BL: I would say “no,” and I’ll tell you why. I think you’ll feel that, story-wise, the show is progressing. But I feel like -- and we were guilty of it, as I’ve seen many a show that I’ve loved be guilty of it -- when you get tired and lazy, you get to this kind of meta area where you do self-referential jokes. You’re basically joking about the type of show you are. And I like those, but if you overdo them, it’s because you’re out of energy. One of the things that made it easy to do this season was that we found a way to track stories so that the only person it will really feel like an end for is Zack. And for a lot of other people, it’ll just be changes, but not necessarily changes that take them away. The finale of the series definitely plays like a finale of a series, because it plays like the finale for the person who was essentially the main character: J.D. That’s the way we got around the fact that we’re done with production and there’s still a coin-flip of a chance that the show will be on after this year. I’ll put it this way: it’s a show where it would be easy to do another year if it was creatively viable, but even if I’d been told that there’s no possibility that the show would ever be on beyond this season, it’s still the way I would’ve ended it…mostly because I’m lazy, Will. We’ve had the ending pretty much outlined every year for the last three years (Laughs) because I always thought the show was going to end.
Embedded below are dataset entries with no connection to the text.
-- ==== Sys2Proof/Machine/Time.lean ====
section
/-! DEFINITION. Wall time: its states, the step-once rule, kicks, stamps and PPS, and the commands of the TIME block
(R76 to R96). -/

namespace Sys2Proof.Machine

/-! ### OFFSET and RATE -/

/-- OFFSET held to 48 bits of signed seconds, in units of 2^-32 ns. -/
def wrapOffset (o : Int) : Int :=
  signed 48 (unsigned 48 (o / (nsPerSec * 2 ^ 32))) * (nsPerSec * 2 ^ 32) + o % (nsPerSec * 2 ^ 32)

/-- What a change of RATE at local count `l` adds to OFFSET: L × (old − new) × 2^-40 ns in units of 2^-32 ns, rounded
to nearest, a half toward plus infinity (R79). -/
def rebase (l : Nat) (old new : Int) : Int := ((l : Int) * (old - new) + 128) / 256

/-- A kick while LOCKED restarts the count of R82. -/
def State.kicked (s : State) : State := { s with time := { s.time with kickAt := s.clock } }

/-- A write of TIME.RATE (R79, R82). -/
def rateWrite (v : Word) (s : State) : State :=
  let o := wrapOffset (s.time.offset + rebase s.time.count (s.gi Reg.TIME.RATE.RATE) (signed 32 v.toNat))
  (({ s with time := { s.time with offset := o } }).p Reg.TIME.RATE.RATE v.toNat).kicked

/-! ### Time states (R81, R82) -/

/-- A STANDBY_READY unit falls back to STANDBY_SYNCING (R360). -/
def State.readyFall (s : State) : State :=
  if s.g Reg.CUS.STATUS.ROLE = 1 then
    { s with cus := { s.cus with diffAt := none } }.p Reg.CUS.STATUS.ROLE 0
  else s

/-- The count of SYNC_GRACE_MS (R360): it runs while the unit is STANDBY_READY and the generations differ. -/
def State.genRefresh (s : State) : State :=
  let differ := s.g Reg.CUS.STATUS.ROLE == 1 && s.g Reg.CUS.PEER_LIVE_GEN.GENERATION != s.g Reg.SEQ.LIVE_GEN.GENERATION
  { s with cus := { s.cus with diffAt := if !differ then none else if s.cus.diffAt.isSome then s.cus.diffAt else some s.clock } }

/-- The state changes to `new`, with the counts of R82 started and the event raised; leaving LOCKED ends STANDBY_READY
(R360). -/
def timeEnter (new : Nat) (s : State) : State :=
  let old := s.timeState
  let s := (if old = 2 ∧ new ≠ 2 then s.readyFall else s).p Reg.TIME.STATUS.STATE new
  if new = 1 then s.pb Reg.TIME.STATUS.STEP_ARMED true
  else if new = 2 then
    let s : State := { s with time := { s.time with kickAt := s.clock } }
    (if old = 1 then s.pb Reg.TIME.STATUS.STEP_ARMED false else s).raise Ev.timeLock 0
  else if new = 3 then ({ s with time := { s.time with holdAt := s.clock } }).raise Ev.timeUnlock 3
  else if old = 2 then s.raise Ev.timeUnlock 0
  else if old = 1 then s.pb Reg.TIME.STATUS.STEP_ARMED false
  else s

/-- The transitions that a request may make (R81). -/
def timeRequestAllowed (old new : Nat) : Bool :=
  (old == 0 && new == 1) || (old == 1 && new == 2) || (old == 1 && new == 0) || (old == 2 && new == 3) ||
    (old == 2 && new == 0) || (old == 3 && new == 2) || (old == 3 && new == 0)

/-- A write of TIME.STATE_REQ by master `m` (R81): a request not in the table is logged as a reserved value is. -/
def stateRequest (m : Nat) (v : Word) (s : State) : State :=
  let new := fieldGet v 0 2
  if timeRequestAllowed s.timeState new then timeEnter new s
  else s.errLog (ctlRecord s Rsn.reservedValue m 0x10060008 true false v)

/-- LOCKED without a kick for KICK_TIMEOUT_MS becomes HOLDOVER (R82). -/
def kickTimeout (s : State) : State :=
  let limit := s.g Reg.TIME.CTRL.KICK_TIMEOUT_MS
  if s.timeState = 2 ∧ limit ≠ 0 ∧ limit * 1000000 ≤ s.clock - s.time.kickAt then timeEnter 3 s else s

/-- HOLDOVER for HOLDOVER_LIMIT_S becomes UNLOCKED (R81). -/
def holdoverLimit (s : State) : State :=
  let limit := s.g Reg.TIME.CTRL.HOLDOVER_LIMIT_S
  if s.timeState = 3 ∧ limit ≠ 0 ∧ limit * 1000000000 ≤ s.clock - s.time.holdAt then timeEnter 0 s else s

/-- A write of TIME.CTRL: a new limit is compared at once with the time already counted (R82). -/
def timeCtrlWrite (m : Nat) (v : Word) (s : State) : State :=
  holdoverLimit (kickTimeout (s.writeFields m 0x10060000 v 0))

/-! ### The step (R83) -/

/-- A write of TIME.STEP_NS by master `m`: accepted while STEP_ARMED with NS in range, else refused; either way the
step seconds are cleared. -/
def stepWrite (m : Nat) (v : Word) (s : State) : State :=
  let sec : Nat := s.g Reg.TIME.STEP_SEC_HI.SEC_HI * 2 ^ 32 + s.g Reg.TIME.STEP_SEC_LO.SEC_LO
  let ns : Nat := fieldGet v 0 30
  let mag : Int := ((sec : Int) * nsPerSec + (ns : Int)) * 2 ^ 32
  let t := if s.gb Reg.TIME.STATUS.STEP_ARMED && decide (ns ≤ 999999999) then
      let o := if fieldGet v 31 1 = 0 then s.time.offset + mag else s.time.offset - mag
      ({ s with time := { s.time with offset := wrapOffset o } }).pb Reg.TIME.STATUS.STEP_ARMED false
    else ((s.refuse m 0x10060040 v).incSat Reg.TIME.STATUS.REFUSED).raise Ev.timeStepRefused 0
  (t.p Reg.TIME.STEP_SEC_HI.SEC_HI 0).p Reg.TIME.STEP_SEC_LO.SEC_LO 0

/-! ### Stamps (R87 to R90) -/

/-- A stamp of point `code` taken now, in the stamper queue where its source is enabled (R89, R90). -/
def State.stamp (s : State) (code : Nat) (enabled : Bool) : State :=
  if !enabled then s
  else if s.time.stamps.length < 64 then
    { s with time := { s.time with stamps := s.time.stamps ++ [⟨s.wall, code, s.timeState⟩] } }
  else s.pb Reg.TIME.STAMP_STATUS.OVF true

/-- An egress stamp of port `p` with `tag` (R88). -/
def State.txStamp (s : State) (p tag : Nat) : State :=
  let q := Tab.get [] p s.time.txq
  if q.length < 32 then
    { s with time := { s.time with txq := Tab.put [] p (q ++ [⟨s.wall, tag, s.timeState⟩]) s.time.txq } }
  else (s.pb (Reg.TIME.TXQ.OVF p) true).raise Ev.tsTxqOvf p

/-- The NS word of a queue read: VALID and the nanoseconds, or 0 where the queue was empty. -/
def stampNsWord : List Stamp → Word
  | [] => 0
  | t :: _ => BitVec.ofNat 32 (2 ^ 31 + wallNs t.wall)

/-- The SEC_LO word of a queue read. -/
def stampSecLo : List Stamp → Word
  | [] => 0
  | t :: _ => BitVec.ofNat 32 (wallSec t.wall)

/-- The SEC_HI word of a stamper queue read, with the code and the time state. -/
def stampSecHi : List Stamp → Word
  | [] => 0
  | t :: _ => BitVec.ofNat 32 (wallSec t.wall / 2 ^ 32 + t.state * 2 ^ 16 + t.code * 2 ^ 24)

/-- The third word of a transmit queue read, with the tag. -/
def txqTagWord : List Stamp → Word
  | [] => 0
  | t :: _ => BitVec.ofNat 32 (wallSec t.wall / 2 ^ 32 + t.code * 2 ^ 16)

/-- A read of TIME.STAMP_NS by master `m`: the oldest entry is removed and snapshot (R90). The link and time engine serves the
queue only while it runs (R23). -/
def stampRead (m : Nat) (s : State) : State × Word :=
  let q := s.time.stamps
  if m = engMaster 23 ∧ s.engRunning 23 = false then (s, stampNsWord q) else
  (({ s with time := { s.time with stamps := q.drop 1 } }).setSnaps m
    [(0x1006005C, stampSecLo q), (0x10060060, stampSecHi q)], stampNsWord q)

/-- A read of TIME.TXQ[p] by master `m`: the oldest stamp is removed and snapshot (R88). -/
def txqRead (m p : Nat) (s : State) : State × Word :=
  let q := Tab.get [] p s.time.txq
  let a := 0x10060200 + 0x10 * p
  (({ s with time := { s.time with txq := Tab.put [] p (q.drop 1) s.time.txq } }).setSnaps m
    [(a + 4, stampSecLo q), (a + 8, txqTagWord q)], stampNsWord q)

/-! ### PPS (R91, R92) -/

/-- A PPS input edge (R91): accepted with IN_EN, of the selected polarity, 100 ms or more after the last accepted. -/
def ppsInput (rising : Bool) (s : State) : State :=
  let due : Bool := match s.time.ppsInAt with
    | none => true
    | some t => decide (100000000 ≤ s.clock - t)
  if s.coreOn && s.gb Reg.TIME.PPS_CTRL.IN_EN && (s.gb Reg.TIME.PPS_CTRL.IN_EDGE != rising) && due then
    (({ s with time := { s.time with ppsInAt := some s.clock } }).stamp 88 (s.gb Reg.TIME.STAMP_EN.PPS)).raise Ev.pps 0
  else s

/-- The rising edge of the PPS output within 5 ns of a whole second of wall time: high for the OUT_WIDTH_MS then in force
(R92). -/
def ppsOutput (s : State) : State :=
  if s.ppsDriven && (decide (wallNs s.wall ≤ 5) || decide (999999995 ≤ wallNs s.wall)) then
    { s with time := { s.time with
        ppsOut := true, ppsEnd := s.clock + 1000000 * s.g Reg.TIME.PPS_CTRL.OUT_WIDTH_MS } }
  else s

/-! ### The commands -/

/-- RATE_WRITE (R79): a write of TIME.RATE. -/
def execRateWrite (dt : Nat) (m : Master) (v : Word) (s : State) : Out State :=
  .next ((s.advance dt).ctlWrite m.val 0x1006003C v (rateWrite v))

/-- TIME_KICK (R82). -/
def execTimeKick (dt : Nat) (m : Master) (s : State) : Out State :=
  .next ((s.advance dt).ctlWrite m.val 0x1006000C 1 State.kicked)

/-- TIME_STATE_REQUEST (R81): the state asked for. -/
def execTimeStateRequest (dt : Nat) (m : Master) (target : Fin 4) (s : State) : Out State :=
  let v : Word := BitVec.ofNat 32 target.val
  .next ((s.advance dt).ctlWrite m.val 0x10060008 v (stateRequest m.val v))

/-- KICK_TIMEOUT (R82). -/
def execKickTimeout (dt : Nat) (s : State) : Out State := .next (kickTimeout (s.advance dt))

/-- HOLDOVER_LIMIT (R81). -/
def execHoldoverLimit (dt : Nat) (s : State) : Out State := .next (holdoverLimit (s.advance dt))

/-- TIME_STEP (R83): the write of STEP_NS with its SIGN, the seconds having been written before it. -/
def execTimeStep (dt : Nat) (m : Master) (v : Word) (s : State) : Out State :=
  .next ((s.advance dt).ctlWrite m.val 0x10060040 v (stepWrite m.val v))

/-- The response to a control read of `w`. -/
def State.answer (r : State × Word) (m : Nat) : State :=
  (r.1.ctlServed m).respond false (leBytes r.2.toNat 4)

/-- A control read of the register at `a` by master `m` that acts and answers as `r`: none reaches the registers while CORE is off or
in reset, a port in RESET_DRAIN accepts none (R419), and one behind control requests that wait waits too (R410).
(DEDUCED, log entry 16) -/
def State.ctlRead (s : State) (m a : Nat) (r : State × Word) : State :=
  if !s.coreOn || s.draining m then s
  else if s.readsNow m then State.answer r m
  else s.ctlQueue (ctlReq m a false 0)

/-- STAMP_QUEUE_READ (R90). -/
def execStampQueueRead (dt : Nat) (m : Master) (s : State) : Out State :=
  let s := s.advance dt
  .next (s.ctlRead m.val 0x10060058 (stampRead m.val s))

/-- TXQ_READ (R88). -/
def execTxqRead (dt : Nat) (m : Master) (p : Fin 16) (s : State) : Out State :=
  let s := s.advance dt
  .next (s.ctlRead m.val (0x10060200 + 0x10 * p.val) (txqRead m.val p.val s))

/-- PPS_INPUT_EDGE (R91): whether the edge rises. -/
def execPpsInputEdge (dt : Nat) (rising : Bool) (s : State) : Out State := .next (ppsInput rising (s.advance dt))

/-- PPS_OUTPUT_EDGE (R92). -/
def execPpsOutputEdge (dt : Nat) (s : State) : Out State := .next (ppsOutput (s.advance dt))

end Sys2Proof.Machine
end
BE: Now, I have never claimed to be Nostradamus, but J.D. seems to be particularly disgruntled with this class of interns.

BL: You are a smart guy.

BE: If you were a betting man, what would you say the odds would be that J.D. would retire from medicine at the end of the series?

BL: I would say…no, but here’s what’s really interesting, man: I would say you have stumbled onto somebody’s future. But not J.D.’s.

BE: Interesting.

BL: There you go.

BE: This is gonna get me on Ain’t It Cool News, you know.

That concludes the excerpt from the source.